BEGIN RECORDS FOR PROCESSING

-- ==== Sys2Proof/Tests/Slice0.lean ====
section
/-! SUPPORT. Tests on small states. Expected results are the vectors of 95_test_vectors.md, named in each comment; a witness
theorem shows a state and operands that meet the hypotheses of each obligation that has some. -/

open Sys2Proof Sys2Proof.Machine Sys2Proof.Safety

namespace Sys2Proof.Tests

/-- The reset state with a source loaded. -/
def loaded (bytes : List Byte) : State := { State.reset with src := loadBytes 0 bytes, len := bytes.length }

/-- The next state of an outcome. -/
def nextOf (o : Host.Outcome State Fault Refusal) : Option State :=
  match o with
  | .next t => some t
  | .fault _ => none
  | .refused _ => none

/-- The fault of an outcome. -/
def faultOf (o : Host.Outcome State Fault Refusal) : Option Fault :=
  match o with
  | .next _ => none
  | .fault f => some f
  | .refused _ => none

/-- What one step from reset on a loaded source emits, and where it leaves the cursor. -/
def stepped (bytes : List Byte) : Option (List Record × Nat) := (nextOf (step (loaded bytes))).map fun t => (t.out, t.pos)

/-- The line one step from reset on a loaded source adds after the header. -/
def lineOf (bytes : List Byte) : Option String := (nextOf (step (loaded bytes))).bind fun t => (lines t)[1]?

/-- The status and the fault record one step from reset on a loaded source leaves. -/
def faulted (bytes : List Byte) : Option (Status × FaultRecord) := (nextOf (step (loaded bytes))).map fun t => (t.status, t.fault)

/-! Ill-formed terms -/

/-- `mod = 00, rm = 110` is the direct address: no base expression 6 without a displacement (30_encoding R54). -/
theorem test_wf_mem6 : (Instr.movRmReg .toReg .wide 0 (.mem 6)).wellFormed = false ∧
    (Instr.movRmReg .toReg .wide 0 (.memDisp8 6 0)).wellFormed = true := by decide
theorem test_wf_rm_every_form : (Instr.movRmImm .narrow 0 (.mem 6) (.one 0)).wellFormed = false ∧
    (Instr.addRmReg .toReg .wide 0 (.mem 6)).wellFormed = false ∧ (Instr.subRmReg .toRm .wide 0 (.mem 6)).wellFormed = false ∧
    (Instr.cmpRmReg .toRm .wide 0 (.mem 6)).wellFormed = false ∧ (Instr.addRmImm true .wide (.mem 6) (.one 0)).wellFormed = false ∧
    (Instr.subRmImm true .wide (.mem 6) (.one 0)).wellFormed = false ∧ (Instr.cmpRmImm true .wide (.mem 6) (.one 0)).wellFormed = false := by
  decide
/-- Families 2, 3, 7: two immediate bytes iff w = 1 (30_encoding R60). -/
theorem test_wf_immediate_by_w : (Instr.movRmImm .wide 0 (.reg 0) (.one 0)).wellFormed = false ∧
    (Instr.movRmImm .narrow 0 (.reg 0) (.two 0)).wellFormed = false ∧ (Instr.movRegImm .wide 0 (.one 0)).wellFormed = false ∧
    (Instr.movRegImm .narrow 0 (.two 0)).wellFormed = false ∧ (Instr.addAccImm .wide (.one 0)).wellFormed = false ∧
    (Instr.subAccImm .narrow (.two 0)).wellFormed = false ∧ (Instr.cmpAccImm .wide (.one 0)).wellFormed = false := by decide
/-- Family 6: two immediate bytes iff sw = 01 (30_encoding R61). -/
theorem test_wf_immediate_by_sw : (Instr.addRmImm true .wide (.reg 0) (.two 0)).wellFormed = false ∧
    (Instr.subRmImm false .wide (.reg 0) (.one 0)).wellFormed = false ∧ (Instr.cmpRmImm false .narrow (.reg 0) (.two 0)).wellFormed = false ∧
    (Instr.addRmImm true .narrow (.reg 0) (.two 0)).wellFormed = false := by decide

/-! Decoding: words written out from 30_encoding R48 and the vectors -/

/-- V6. -/
theorem test_decode_movRmReg : decode [0b10001001, 0b00001110, 0b00110100, 0b00010010] = .ok (.movRmReg .toRm .wide 1 (.direct 4660)) [] := by decide
/-- V20. -/
theorem test_decode_movRmImm : decode [0b11000110, 0b00111000, 0b00000111] = .ok (.movRmImm .narrow 7 (.mem 0) (.one 7)) [] := by decide
/-- V25. -/
theorem test_decode_movRegImm : decode [0b10110100, 0b10000000] = .ok (.movRegImm .narrow 4 (.one 128)) [] := by decide
/-- V30. -/
theorem test_decode_movAccMem : decode [0b10100000, 0b00010000, 0b00000000] = .ok (.movAccMem .narrow 16) [] := by decide
/-- V33. -/
theorem test_decode_movMemAcc : decode [0b10100011, 0b00001101, 0b10000010] = .ok (.movMemAcc .wide 33293) [] := by decide
/-- V39. -/
theorem test_decode_addRmReg : decode [0b00000000, 0b01111111, 0b00000110] = .ok (.addRmReg .toRm .narrow 7 (.memDisp8 7 6)) [] := by decide
/-- V42. -/
theorem test_decode_subRmReg : decode [0b00101011, 0b01011110, 0b00000000] = .ok (.subRmReg .toReg .wide 3 (.memDisp8 6 0)) [] := by decide
/-- V48. -/
theorem test_decode_cmpRmReg : decode [0b00111010, 0b10000001, 0b00000000, 0b00000001] = .ok (.cmpRmReg .toReg .narrow 0 (.memDisp16 1 256)) [] := by decide
/-- V56. -/
theorem test_decode_addRmImm : decode [0b10000001, 0b00000110, 0b00001010, 0b00000000, 0b00101100, 0b00000001] = .ok (.addRmImm false .wide (.direct 10) (.two 300)) [] := by decide
/-- V60. -/
theorem test_decode_subRmImm : decode [0b10000010, 0b00101110, 0b00110100, 0b00010010, 0b00001001] = .ok (.subRmImm true .narrow (.direct 4660) (.one 9)) [] := by decide
/-- V64. -/
theorem test_decode_cmpRmImm : decode [0b10000011, 0b11111001, 0b00001000] = .ok (.cmpRmImm true .wide (.reg 1) (.one 8)) [] := by decide
/-- V66. -/
theorem test_decode_addAccImm : decode [0b00000100, 0b00001001] = .ok (.addAccImm .narrow (.one 9)) [] := by decide
/-- V69. -/
theorem test_decode_subAccImm : decode [0b00101101, 0b00010000, 0b00100111] = .ok (.subAccImm .wide (.two 10000)) [] := by decide
/-- V71. -/
theorem test_decode_cmpAccImm : decode [0b00111101, 0b11111111, 0b11111111] = .ok (.cmpAccImm .wide (.two 65535)) [] := by decide
/-- V73. -/
theorem test_decode_je : decode [0b01110100, 0b11111011] = .ok (.je 0xfb) [] := by decide
/-- V74. -/
theorem test_decode_jl : decode [0b01111100, 0b00000000] = .ok (.jl 0x00) [] := by decide
/-- V75. -/
theorem test_decode_jle : decode [0b01111110, 0b01111111] = .ok (.jle 0x7f) [] := by decide
/-- V76. -/
theorem test_decode_jb : decode [0b01110010, 0b10000000] = .ok (.jb 0x80) [] := by decide
/-- V77. -/
theorem test_decode_jbe : decode [0b01110110, 0b11111111] = .ok (.jbe 0xff) [] := by decide
/-- V78. -/
theorem test_decode_jp : decode [0b01111010, 0b00000001] = .ok (.jp 0x01) [] := by decide
/-- V79. -/
theorem test_decode_jo : decode [0b01110000, 0b00010000] = .ok (.jo 0x10) [] := by decide
/-- V80. -/
theorem test_decode_js : decode [0b01111000, 0b11110000] = .ok (.js 0xf0) [] := by decide
/-- V81. -/
theorem test_decode_jne : decode [0b01110101, 0b11111110] = .ok (.jne 0xfe) [] := by decide
/-- V82. -/
theorem test_decode_jnl : decode [0b01111101, 0b00101010] = .ok (.jnl 0x2a) [] := by decide
/-- V83. -/
theorem test_decode_jnle : decode [0b01111111, 0b10000001] = .ok (.jnle 0x81) [] := by decide
/-- V84. -/
theorem test_decode_jnb : decode [0b01110011, 0b01100100] = .ok (.jnb 0x64) [] := by decide
/-- V85. -/
theorem test_decode_jnbe : decode [0b01110111, 0b10011100] = .ok (.jnbe 0x9c) [] := by decide
/-- V86. -/
theorem test_decode_jnp : decode [0b01111011, 0b01111110] = .ok (.jnp 0x7e) [] := by decide
/-- V87. -/
theorem test_decode_jno : decode [0b01110001, 0b00000011] = .ok (.jno 0x03) [] := by decide
/-- S1, S2, S3, S4: the examples of the source. -/
theorem test_decode_source_examples : decode [0b10001001, 0b11011001] = .ok (.movRmReg .toRm .wide 3 (.reg 1)) [] ∧
    decode [0b10110001, 0b00000101] = .ok (.movRegImm .narrow 1 (.one 5)) [] ∧
    decode [0b00000000, 0b11000001] = .ok (.addRmReg .toRm .narrow 0 (.reg 1)) [] ∧
    decode [0b01110100, 0b00000101] = .ok (.je 5) [] := by decide
/-- Encoding the same instructions gives the vectors' bytes. -/
theorem test_encode_vectors : encode (.movRmReg .toRm .wide 1 (.direct 4660)) = [0x89, 0x0e, 0x34, 0x12] ∧
    encode (.movRmImm .narrow 7 (.mem 0) (.one 7)) = [0xc6, 0x38, 0x07] ∧
    encode (.movRegImm .narrow 4 (.one 128)) = [0xb4, 0x80] ∧
    encode (.movAccMem .narrow 16) = [0xa0, 0x10, 0x00] ∧
    encode (.movMemAcc .wide 33293) = [0xa3, 0x0d, 0x82] ∧
    encode (.addRmReg .toRm .narrow 7 (.memDisp8 7 6)) = [0x00, 0x7f, 0x06] ∧
    encode (.subRmReg .toReg .wide 3 (.memDisp8 6 0)) = [0x2b, 0x5e, 0x00] ∧
    encode (.cmpRmReg .toReg .narrow 0 (.memDisp16 1 256)) = [0x3a, 0x81, 0x00, 0x01] ∧
    encode (.addRmImm false .wide (.direct 10) (.two 300)) = [0x81, 0x06, 0x0a, 0x00, 0x2c, 0x01] ∧
    encode (.subRmImm true .narrow (.direct 4660) (.one 9)) = [0x82, 0x2e, 0x34, 0x12, 0x09] ∧
    encode (.cmpRmImm true .wide (.reg 1) (.one 8)) = [0x83, 0xf9, 0x08] ∧
    encode (.addAccImm .narrow (.one 9)) = [0x04, 0x09] ∧
    encode (.subAccImm .wide (.two 10000)) = [0x2d, 0x10, 0x27] ∧
    encode (.cmpAccImm .wide (.two 65535)) = [0x3d, 0xff, 0xff] := by decide
/-- The table word of V1, byte 0 in bits 7 to 0; above nbits all bits are 0. -/
theorem test_decodeTableWord : decodeTableWord 16 0xcb8b = some (.movRmReg .toReg .wide 1 (.reg 3)) ∧
    decodeTableWord 16 0x06c7 = some (.movRmImm .wide 0 (.direct 0) (.two 0)) ∧ decodeTableWord 8 0xff74 = some (.je 0) ∧
    decodeTableWord 16 0x0579 = none := by decide
theorem test_withFetchWord : stepped [] = some ([], 0) ∧
    (nextOf (step (State.reset.withFetchWord 16 0x06c7))).map (fun t => (t.out, t.pos)) =
      some ([{ mn := .mov, ops := [.direct 0, .imm 0 .two true false], fam := .fam2, len := 6 }], 6) := by decide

END RECORDS FOR PROCESSING

Of the lines above, retype only those from the line containing "vectors' bytes. -/" through the line containing "encode (.movAccMem .narrow", including both, exactly.

-- RESULT FOR THIS EXERCISE --
/-- Encoding the same instructions gives the vectors' bytes. -/
theorem test_encode_vectors : encode (.movRmReg .toRm .wide 1 (.direct 4660)) = [0x89, 0x0e, 0x34, 0x12] ∧
    encode (.movRmImm .narrow 7 (.mem 0) (.one 7)) = [0xc6, 0x38, 0x07] ∧
    encode (.movRegImm .narrow 4 (.one 128)) = [0xb4, 0x80] ∧
    encode (.movAccMem .narrow 16) = [0xa0, 0x10, 0x00] ∧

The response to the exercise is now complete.